“Paying for Something that You Ever Did Victim of the Time Gone By”
Potongan kalimat itu saya temui pada sebuah buku kumpulan karya sastra pada tahun 2000-an. Entah kenapa, kalimat yang “melanggar” aturan tata bahasa konvensional itu lekat di kepala saya. Sayangnya, saya tidak memahami makna kalimat itu dengan lebih mendalam.
Tahun demi tahun berlalu, sampailah pada fase hidup yang membuat saya mengerti apa yang melatarbelakangi kalimat itu ditulis di kepala sebuah puisi. Ada pesan kuat yang hendak disampaikan agar bisa dimaknai secara relevan bagi banyak orang.
Saya akan memulai dengan mengutip sebuah tweet Sujiwo Tejo: “Tawa dan tangis tertakar seimbang, karena itu tisu selalu bermanfaat.” Pesannya kurang lebih sama, di mana di dalam hidup setiap orang, alam semesta akan selalu berlaku adil. Hari ini ada kebahagiaan, besok ada tangis, dan begitu sebaliknya. Jika Anda melukai, maka suatu hari mungkin ada yang akan melukai Anda.
Pesan itu juga yang hendak disampaikan oleh pengarang puisi yang saya kutip, namun saya lupa judul dan nama penulisnya. Kita akan berhadapan dengan luka, kesakitan, tangis, kesedihan, dan sebaliknya dalam perjalanan kehidupan.
Saya tidak akan menceritakan pengalaman saya, tetapi pukulan dari peristiwa yang telah saya alami membuat saya sadar bahwa dalam ketahuan kita terdapat ketidaktahuan. Mari kita lewatkan bagian ini dan kembali pada garis awal tentang kalimat tersebut.
Pada akhirnya, yang terpenting dan terkuat dari seseorang adalah keikhlasan menerima segala sesuatu yang telah terjadi dan akan terjadi.

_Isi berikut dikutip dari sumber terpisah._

theorem pinEnable_keeps {P : State → Prop} (hP : Closed P) (hW : ClosedWay P) (k : Fin 16) (s : State) (hs0 : P s) : P (pinEnable k s) := by
  unfold pinEnable
  repeat' (first | (with_reducible assumption) | (intro _) | (with_reducible apply fset_keeps) | (with_reducible apply forAll_keeps) | (with_reducible apply pinStat_keeps) | (with_reducible apply pinSeg_keeps) | (fail_if_no_progress with_reducible apply Closed.other hP) | (dsimp only [-Nat.reducePow, Option.getD_some, Option.getD_none]) | (with_reducible apply ite_keeps) | split | (refine of_fst (by with_reducible assumption) ?_) | (refine of_snd (by with_reducible assumption) ?_) | (refine of_snd2 (by with_reducible assumption) ?_) | (refine of_mid (by with_reducible assumption) ?_) | (refine of_getD (s := s) (by with_reducible assumption) ?_))

theorem pinDisable_keeps {P : State → Prop} (hP : Closed P) (hW : ClosedWay P) (k : Fin 16) (s : State) (hs0 : P s) : P (pinDisable k s) := by
  unfold pinDisable
  repeat' (first | (with_reducible assumption) | (intro _) | (with_reducible apply forAll_keeps) | (with_reducible apply startDemote_keeps) | (with_reducible apply pinStat_keeps) | (with_reducible apply freeFrame_keeps) | (fail_if_no_progress with_reducible apply Closed.other hP) | (dsimp only [-Nat.reducePow, Option.getD_some, Option.getD_none]) | (with_reducible apply ite_keeps) | split | (refine of_fst (by with_reducible assumption) ?_) | (refine of_snd (by with_reducible assumption) ?_) | (refine of_snd2 (by with_reducible assumption) ?_) | (refine of_mid (by with_reducible assumption) ?_) | (refine of_getD (s := s) (by with_reducible assumption) ?_))

theorem pinAgain_keeps {P : State → Prop} (hP : Closed P) (hW : ClosedWay P) (k : Fin 16) (seg : Nat) (s : State) (hs0 : P s) : P (pinAgain k seg s) := by
  unfold pinAgain
  repeat' (first | (with_reducible assumption) | (intro _) | (with_reducible apply startFill_keeps) | (with_reducible apply pinStat_keeps) | (with_reducible apply pinDisable_keeps) | (fail_if_no_progress with_reducible apply Closed.other hP) | (dsimp only [-Nat.reducePow, Option.getD_some, Option.getD_none]) | (with_reducible apply ite_keeps) | split | (refine of_fst (by with_reducible assumption) ?_) | (refine of_snd (by with_reducible assumption) ?_) | (refine of_snd2 (by with_reducible assumption) ?_) | (refine of_mid (by with_reducible assumption) ?_) | (refine of_getD (s := s) (by with_reducible assumption) ?_))

theorem demotionComplete_keeps {P : State → Prop} (hP : Closed P) (hW : ClosedWay P) (pinned : Bool) (f : Nat) (s : State) (hs0 : P s) : P (demotionComplete pinned f s) := by
  unfold demotionComplete
  repeat' (first | (with_reducible assumption) | (intro _) | (with_reducible apply fbump_keeps) | (with_reducible apply onlyIf_keeps) | (with_reducible apply freeFrame_keeps) | (with_reducible apply pinAgain_keeps) | (fail_if_no_progress with_reducible apply Closed.other hP) | (dsimp only [-Nat.reducePow, Option.getD_some, Option.getD_none]) | (with_reducible apply ite_keeps) | split | (refine of_fst (by with_reducible assumption) ?_) | (refine of_snd (by with_reducible assumption) ?_) | (refine of_snd2 (by with_reducible assumption) ?_) | (refine of_mid (by with_reducible assumption) ?_) | (refine of_getD (s := s) (by with_reducible assumption) ?_))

Menerima dan berdamai dengan fase keadaan serta yakin bahwa alam semesta memiliki takaran yang adil.
Di Islam—koreksi jika saya salah—dikenal istilah Ikhlas khawas al-khawas, atau fase tertinggi menerima situasi riil kehidupan. Meyakini kepada Allah dengan kesadaran penuh bahwa segala sesuatu adalah milik Allah dan hanya Allah-lah Tuhan yang sebenar-benarnya.
Di dalam Kristen juga dikenal konsep Agape, istilah Yunani yang berarti cinta yang tidak mementingkan diri sendiri, atau cinta tanpa batas, atau cinta tanpa syarat.
Kesamaan filosofisnya yaitu tentang penerimaan. Agape mengajak manusia untuk menerima segala peristiwa dalam hidup tanpa prasangka dan memandang penderitaan dan kebahagiaan sebagai bagian integral dari pengalaman hidup.
Ada kesatuan makna abstrak dari kutipan dan konsep itu, yang saya terjemahkan yaitu mentransformasi luka menjadi pengampunan.
Di mana—jika Anda meyakini ada kekuatan yang besar di alam semesta—maka jiwa kita mesti mampu melampaui rasa sakit, memaafkan diri sendiri dan orang lain serta menerima realitas kehidupan dengan lapang dada.
Di mana akhir dari semua itu adalah keyakinan bahwa segala sesuatu memiliki tujuan. Kesediaan menerima baik dan buruk sebagai bagian dari siklus kehidupan.
Kita mesti mengakui kesalahan masa lalu dan membayar “lunas” secara ikhlas luka yang pernah ditimbulkan dan memahami bahwa setiap tindakan memiliki konsekuensi.
Kesamaan yang utuh dari semua itu adalah filosofi praktis tentang bagaimana manusia seharusnya menyikapi kehidupan: dengan cinta tanpa syarat, penerimaan total, dan kesadaran akan keseimbangan semesta.